Дети города-героя — страница 17 из 53

По утрам младшая, Оля, часто просила старшую:

— Полежим сегодня подольше, Галя.

Гале тоже не хотелось вставать. За ночь под ворохом одеял становилось тепло, чувство голода немного утихало, да и голова, когда лежишь, кружилась меньше. Но Галя успела уже усвоить блокадную мудрость: если хочешь остаться жив, не смей давать себе никаких поблажек. Двигайся! Действуй! Бодрись!..

Тихонько вздохнув, она вылезала из теплой постели. Поднимала Олю. Брала санки. И отправлялись девочки в трудный путь за водой.

Когда Гале впервые пришлось отправиться с ведром на Неву, она думала о воде только для себя и для Оли. Но получилось у нее все по-другому. Не успела она с сестрой дотянуть свои санки от Невы до проспекта Обуховской обороны, как увидела на проспекте колонну солдат. Шли они с передовой, от Колпина. Шли медленно, едва передвигая ноги, а лица у них были такие почерневшие от мороза, от усталости и голода, что Галя вдруг, неожиданно для самой себя, крикнула:

— Воды хотите? Попейте воды, дядечки…

Один из них остановился. Поднял голову. Зачерпнул нерешительно воду. Выпил с жадностью. Пошарил в карманах в надежде отблагодарить Галю хоть хлебной коркой. Не нашел ничего. Сказал: «Спасибо, дочки!» — И поплелся дальше. А девочек обступили уже другие бойцы, и через миг ведро опустело.

С той поры у проспекта Обуховской обороны часто можно было встретить двух девочек с санками, на которых стояло наполненное студеной невской водой ведро. В любую погоду ждали они на обочине бойцов, шедших с фронта и на фронт. И радушно предлагали:

— Кому воды, дядечки? Кому воды?..

Чтобы пополнить свои запасы, сестрам приходилось порой снова проделывать трудный путь к Неве. Тогда в голове у Гали мелькала иной раз крамольная мысль: «Может, не ходить сегодня? Может, обойтись до завтра?» Но Галя тут же гнала эту мысль прочь. Нет! Без воды им никак нельзя. Ей нельзя, Оле, старикам…

Старики, о которых думала Галя, вошли в ее жизнь так же случайно, как бойцы, путь которых с фронта и на фронт лежал по проспекту Обуховской обороны.

Как-то Галя увидела; из соседнего подъезда, держась рукой за стенку, вышла во двор худенькая, легкая от голода как былинка, старая женщина и стала наполнять снегом маленькую кастрюльку.

— Умываться? — робко спросила у нее Галя.
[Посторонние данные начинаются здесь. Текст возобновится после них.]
/-- Whether both contexts are ready and the round-robin pointer favours the other one, which then issues (R111). -/
def State.yields (s : State) (p c : Nat) : Bool :=
  s.ready p c && s.ready p (1 - c) && s.fld (Reg.ISL_SEQ_STATUS p) Fd.ISL_SEQ_STATUS_FAV == 1 - c

/-- A running context shows RUN while it is ready and STALL while it is not (R146). -/
def State.syncCtx (s : State) (p c : Nat) : State :=
  if s.runs p c then s.setSt p c (if s.ready p c then 1 else 2) else s

/-- Issue of one instruction by context (p, c). Nothing happens unless the context runs, the arbiter does not pick the other one,
and its next instruction is this one; a context that is not ready stalls. The fetch reads the word through the symbol code with
REQ 5 (R107). The checks come in the order UNDEF_OPC, predicate, RESERVED, then the instruction's own (R117, R118). -/
def State.issue (s : State) (p c : Nat) (m : Meaning) : State :=
  if !s.runs p c || s.yields p c then s
  else
    let pc := s.pc p c
    let a := progBase p + 16 * pc
    let (bytes, bad, t) := s.readMem a 16 5 (s.logicalOf p)
    let w := leNat bytes
    if bad then t.seqFault p c 0x0B pc pc
    else if !definedOpc (opc w) then t.seqFault p c 0x01 pc (opc w)
    else if !m.mine w then s
    else
      let t := t.setSt p c 1
      if s.predOff p c w then t.conclude p c pc (.next t)
      else if s.lacks p c w then s.setSt p c 2
      else match m.rsv w with
        | some b => t.seqFault p c 0x02 pc b
        | none => t.conclude p c pc (m.act t pc w)

/-- The outcome of an issue. -/
def State.issueOut (s : State) (p c : Nat) (m : Meaning) : Out := settled (s.issue p c m)

/-- Adds an issued instruction of a class and continues. -/
def State.addIssue (s : State) (p c cls pc : Nat) : Nat × State := s.addWork cls (.ctx p c) pc

/-! ### Control (R118, R122 to R127, R139, R140) -/

/-- NOP (R118). -/
def execNop (p : Fin 144) (c : Fin 2) (s : State) : Out :=
  s.issueOut p c ⟨fun w => opc w == 0x00, rsvInfo 0 [], fun s _ _ => .next s⟩

/-- HALT (R140): the context becomes IDLE once everything it has issued has completed; until then it waits. -/
def haltAct (p c : Nat) (s : State) : State :=
  if s.hasWork p c then (s.setSt p c 3).setCtx p c { s.ctx p c with wait := .halt, waitReported := false, waitCycles := 0 }
  else (s.stopCtx p c 0).islandMark p

/-- HALT (R140). -/
def execHalt (p : Fin 144) (c : Fin 2) (s : State) : Out :=
  s.issueOut p c ⟨fun w => opc w == 0x01, rsvInfo 0 [], fun s _ _ => .next (haltAct p c s)⟩

/-- BR (R122, R124). -/
def execBr (p : Fin 144) (c : Fin 2) (s : State) : Out :=
  s.issueOut p c ⟨fun w => opc w == 0x02, rsvInfo (maskOf 25 12) [],
    fun s _ w => .branch s (ifld w 25 12)⟩

/-- LOOP (R123): its fault, or the loop it pushes. Where several conditions of LOOP_STACK hold, an empty body (INFO 1) is
recorded before an overflow (0), and that before bad nesting (2) (DESIGN CHOICE, log entry 113). -/
def loopAct (p c : Nat) (s : State) (pc w : Nat) : Act :=
  let e := ifld w 25 12
  let n := if ifld w 30 26 = 0 then ifld w 63 32 else s.sreg p c (ifld w 30 26) % 2 ^ 32
  let ls := s.loops p c
  if e ≤ pc then .fault s 0x04 1
  else if ls.length ≥ 4 then .fault s 0x04 0
  else if ls.any fun l => decide (l.stop < e) then .fault s 0x04 2
  else if n = 0 then .goto s (e + 1)
  else .goto (s.setLoops p c (⟨pc + 1, e, n, 0⟩ :: ls)) (pc + 1)

/-- LOOP (R123). -/
def execLoop (p : Fin 144) (c : Fin 2) (s : State) : Out :=
  s.issueOut p c ⟨fun w => opc w == 0x03, rsvInfo (maskOf 30 12 ||| maskOf 63 32) [],
    loopAct p c⟩

/-- FENCE (R126). -/
def fenceAct (p c : Nat) (s : State) (w : Nat) : State :=
  let mask := ifld w 17 12
  if s.workBefore p c mask s.nextWork then
    (s.setSt p c 3).setCtx p c { s.ctx p c with wait := .fence mask s.nextWork, waitReported := false, waitCycles := 0 }
  else s

/-- FENCE (R126). -/
def execFence (p : Fin 144) (c : Fin 2) (s : State) : Out :=
  s.issueOut p c ⟨fun w => opc w == 0x04, rsvInfo (maskOf 17 12) [],
    fun s _ w => .next (fenceAct p c s w)⟩

/-- TMARK (R139, R140): state TMARK once everything the context has issued has completed. -/
def tmarkAct (p c : Nat) (s : State) (_pc w : Nat) : Act :=
  if ifld w 12 12 = 1 ∧ ifld w 63 32 ≠ s.seqTide p then .fault s 0x0C (ifld w 63 32)
  else if s.hasWork p c then
    .next ((s.setSt p c 3).setCtx p c { s.ctx p c with wait := .tmark, waitReported := false, waitCycles := 0 })
  else .next ((s.setSt p c 4).islandMark p)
И, услышав в ответ: «Старика попоить надо», ужаснулась. Такой грязный снег. От такого и умереть недолго. Но когда помогла женщине подняться в квартиру, пеняла: другого выхода у той не было. Сыновья на фронте. Соседи уехали с последним эшелоном. А двое ослабевших от голода стариков… Ну что оставалось им делать. Жена добиралась еще до двора, а муж… тот лежал не вставая.
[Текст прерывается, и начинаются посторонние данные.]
/-- The space of a Chart's storage, and the address there of a byte offset with its device virtual address. -/
def Chart.spaceAt (c : Chart) (off va : Int) : Space × Int :=
  if c.t1 then (.phys, (c.pbase : Int) + off) else if c.dist then (.bot c.botBase, off) else (.va, va)

/-- The extents that one in-bounds element occupies, with its scale byte in MX formats and its whole slot in a SPARSE Chart. -/
def Chart.elemExtents (c : Chart) (x : List Int) : List Extent :=
  if !c.inBounds x then []
  else if c.sparse then
    let (sp, a) := c.spaceAt (c.slotOff x) ((c.base : Int) + c.slotOff x)
    [⟨sp, a, a + c.slotBytes⟩]
  else if fmtIsMx c.fmt then
    let (sp, a) := c.spaceAt (c.byteOff x) ((c.base : Int) + c.byteOff x)
    [⟨sp, a, a + mxBytes c.fmt⟩, ⟨.va, c.scaleVa x, c.scaleVa x + 1⟩]
  else
    let (sp, a) := c.spaceAt (c.byteOff x) (c.va x)
    [⟨sp, a, a + c.eb⟩]

/-- Extents joined per address space. -/
def joinExtents (es : List Extent) : List Extent :=
  es.foldl (fun acc e =>
    if acc.any (·.space == e.space) then
      acc.map fun k => if k.space = e.space then ⟨k.space, min k.lo e.lo, max k.hi e.hi⟩ else k
    else acc ++ [e]) []

/-- The extent of a region of a Chart; an MX region's scale plane is an extent of its own. -/
def Chart.region (c : Chart) (xs : List (List Int)) : List Extent :=
  if fmtIsMx c.fmt then
    joinExtents (xs.flatMap fun x => (c.elemExtents x).take 1) ++ joinExtents (xs.flatMap fun x => (c.elemExtents x).drop 1)
  else joinExtents (xs.flatMap c.elemExtents)

/-- The extent of a list of `n` words. -/
def listExtent (va n : Nat) : List Extent := if n = 0 then [] else [⟨.va, va, (va : Int) + 4 * n⟩]

/-- R245: a written region against every read region and every other written region. -/
def overlapping (writes reads : List (List Extent)) : Bool :=
  let hit (a b : List Extent) : Bool := a.any fun x => b.any x.meets
  writes.any (fun w => reads.any (hit w))
    || (List.range writes.length).any fun i => (List.range writes.length).any fun j =>
      decide (i < j) && hit (writes.getD i []) (writes.getD j [])

/-! ### Coordinates of the operations (R219 to R231, R240) -/

/-- A coordinate from an origin and six indices. -/
def sumCoord (org : List Nat) (x : List Nat) : List Int := (List.range 6).map fun d => orgAt org d + (x.getD d 0 : Nat)

/-- The element coordinates of a row: index x along dim 0, `y` along dim 1 and `z` along dim 2, from an origin. -/
def rowCoords (org : List Nat) (n y z : Nat) : List (List Int) := (List.range n).map fun x => sumCoord org [x, y, z]
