/-- Starts a set on a unit (R370); a COMPARE set counts from zero. -/
def State.fuuSetStart (s : State) (u set : Nat) : State :=
  let s := s.setFld (fuuReg u Reg.FUU_CTL) Fd.FUU_CTL_GO 1
  let s := if set = 3 then (s.setReg (fuuReg u Reg.FUU_CMP_CNT) 0).setReg (fuuReg u Reg.FUU_CMP_FIRST) 0 else s
  match s.fuuNext u set 0 with
  | none => s.fuuSetDone u
  | some _ => s.fuuStart u set false

/-- FUU_CTL written with GO (R390): a reserved SET, or a set while one runs, is ignored. -/
def State.fuuGo (s : State) (u : Nat) (v : Word) : State :=
  let a := fuuReg u Reg.FUU_CTL
  let s := s.swWriteKeep a [Fd.FUU_CTL_GO] v
  if Fd.FUU_CTL_SET.get v = 0 ∨ (s.fuu u).runs.any (·.set != 0) then s else s.fuuSetStart u (Fd.FUU_CTL_SET.get v)

/-- FUU_SET_GO (R370). -/
def execFuuSetGo (r : Requester) (u : Fin 8) (v : BitVec 32) (s : State) : Out :=
  .next (s.guarded r (fuuReg u Reg.FUU_CTL) fun s => s.fuuGo u (v ||| 4))

/-- Releases a unit's checkpoint lock. -/
def State.unlock (s : State) (u : Nat) : State :=
  (s.setFld (fuuReg u Reg.FUU_STATE) Fd.FUU_STATE_LOCK 0).setFuu u { s.fuu u with lockUsed := false }

/-- LOCK_RELEASE (R390). -/
def execLockRelease (r : Requester) (u : Fin 8) (s : State) : Out :=
  .next (s.guarded r (fuuReg u Reg.FUU_STATE) fun s => s.unlock u)

end Sys2Proof.Machine
end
И Галя, пересиливая себя, поворачивала санки к Неве. Вернуться домой без воды она не могла…

* * *

…Для большинства ребят, переживших в Ленинграде первую блокадную зиму, учебный год начался лишь весной и продолжался недолго. За зиму ребята изголодались, ослабли. Следовало воспользоваться летним теплом, вывезти младших в пионерские лагеря на свежий воздух. Старшим отдыхать было некогда. Рассчитывать на овощи с Большой земли ленинградцам не приходилось, а овощи нужны были Ленинграду так же, как снаряды. Картофель и турнепс равноправно входили в арсенал оружия, которым город охраняли от врага. Старшие школьники, мобилизованные Исполкомом Ленинградского Совета, уезжали в пригородные совхозы.
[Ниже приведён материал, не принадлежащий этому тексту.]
-- ==== Sys2Proof/Machine/Link.lean ====
section
/-! DEFINITION. The commands of a Strait port: flits (R291 to R298), lanes (R303 to R305), states (R313), hello (R314 to R316),
departure (R317) and loopbacks (R319, R320). -/

namespace Sys2Proof.Machine

/-! ### Flits -/

/-- FLIT_TRANSMIT (R293). -/
def execFlitTransmit (k : Fin 16) (s : State) : Out := settled (s.transmit k)

/-- Whether a received flit is one that a row names: of a kind, or unreadable. -/
def State.flitFits (s : State) (k kind : Nat) (flit : List Byte) (fec : List FecWord) : Bool :=
  !(s.fecBad k fec).isEmpty || !flitOk flit || flitKind flit == kind

/-- DATA_FLIT (R295). -/
def execDataFlit (k : Fin 16) (flit : List Byte) (fec : List FecWord) (s : State) : Out :=
  if !flitSized flit then .fault .illFormed
  else if s.flitFits k 1 flit fec then settled (s.rxFlit k flit fec) else .next s

/-- CTRL_FLIT (R294). -/
def execCtrlFlit (k : Fin 16) (flit : List Byte) (fec : List FecWord) (s : State) : Out :=
  if !flitSized flit then .fault .illFormed
  else if s.flitFits k 2 flit fec then settled (s.rxFlit k flit fec) else .next s

/-- IDLE_FLIT (R293). -/
def execIdleFlit (k : Fin 16) (flit : List Byte) (fec : List FecWord) (s : State) : Out :=
  if !flitSized flit then .fault .illFormed
  else if s.flitFits k 0 flit fec then settled (s.rxFlit k flit fec) else .next s

/-- NAK (R296): a received NAK with its ACK. -/
def execNak (k : Fin 16) (ack : BitVec 12) (s : State) : Out :=
  if s.flitsFlow k then .next ((s.ackTo k ack.toNat).nakAt k ack.toNat) else .next s

/-- RETRY_TIMEOUT (R296): the oldest unacknowledged flit has waited RETRY_TO. -/
def execRetryTimeout (k : Fin 16) (s : State) : Out :=
  if s.flitsFlow k then .next (s.startReplay k (((s.port k).txSeq + 4095 - (s.port k).replay.length) % 4096)) else .next s

/-! ### Lanes -/

/-- The lane map of the spare map for a port and direction (0 receive, 1 transmit): the failed lane, 0xF for none (R485,
log entry 26). -/
def State.spareLane (s : State) (k dir : Nat) : Nat :=
  match (s.blkPayload 4)[2 * k + dir]? with
  | some b => b.toNat % 16
  | none => 0xF

/-- The firmware records a lane in the spare map (R305). -/
def State.recordSpare (s : State) (k dir lane : Nat) : State :=
  let p := s.blkPayload 4
  let p := p ++ List.replicate (32 - p.length) 0xF#8
  s.writeBlock 4 (p.set (2 * k + dir) (BitVec.ofNat 8 lane))

/-- The RX_SPARED field. -/
def State.rxSpared (s : State) (k : Nat) : Nat := s.fld (stStat k) Fd.STR_STATUS_RX_SPARED

/-- Whether L8 is about to take a lane's place in the receive direction: its request, or its switch, waits (R304). -/
def State.laneGoing (s : State) (k l : Nat) : Bool :=
  let x := s.port k
  x.subs.any (fun b => b.kind == 1 && b.arg == l) || (match x.rxSwitch with | some (n, _) => n == l | none => false)

/-- Whether a receive lane carries symbols (R303). -/
def State.laneInUse (s : State) (k l : Nat) : Bool :=
  if l = 8 then s.rxSpared k != 0xF else s.rxSpared k != l

/-- L8 failed while idle: it is recorded and the port stays (R303). -/
def State.spareLost (s : State) (k : Nat) : State :=
  ((s.setPort k { s.port k with rxNo8 := true }).logLink 4 k 0 0 8 0 1 0 0 0).report .spareLost k 8 0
Галин класс отправляли в лагерь. Но Галя так настойчиво добивалась, чтобы ее послали не отдыхать, а работать, что директор школы уступил.

В совхозе школьников разбили на рабочие звенья. Звено, в которое вошла Галя, состояло из семиклассниц. Но так получилось, что старшей над ними стала она, ученица шестого класса Галя Беленкова.

Что такое овощи для Ленинграда, школьники понимали не хуже взрослых и работали на полях не разгибая спины. И все-таки угнаться за Галей удавалось немногим. Худенькая, хрупкая, казавшаяся на вид младше своих лет, она выполняла в день больше нормы взрослого. С виду в ее работе не было ничего особого. Просто она безошибочно научилась отличать сорняки от слабых ростков турнепса, полола не одной рукой, как большинство школьниц, а двумя одновременно, работала неторопливо, но сосредоточенно, ни на минуту не отрываясь от полосы.

…Ранней осенью, когда работа в совхозе подходила уже к концу (турнепс выкапывали и собирались отправлять в заводские столовые, детские сады, госпитали и воинские части), Галю вызвали из совхоза в город. Ее попросили рассказать по радио ленинградцам, какой чудесный подарок приготовили им они, ленинградские школьники.

Утро в день Галиного выступления выдалось на редкость спокойным — ни бомбежек, ни обстрелов. До центра города Галя добралась без единой помехи. И как только передача закончилась, заторопилась обратно в совхоз.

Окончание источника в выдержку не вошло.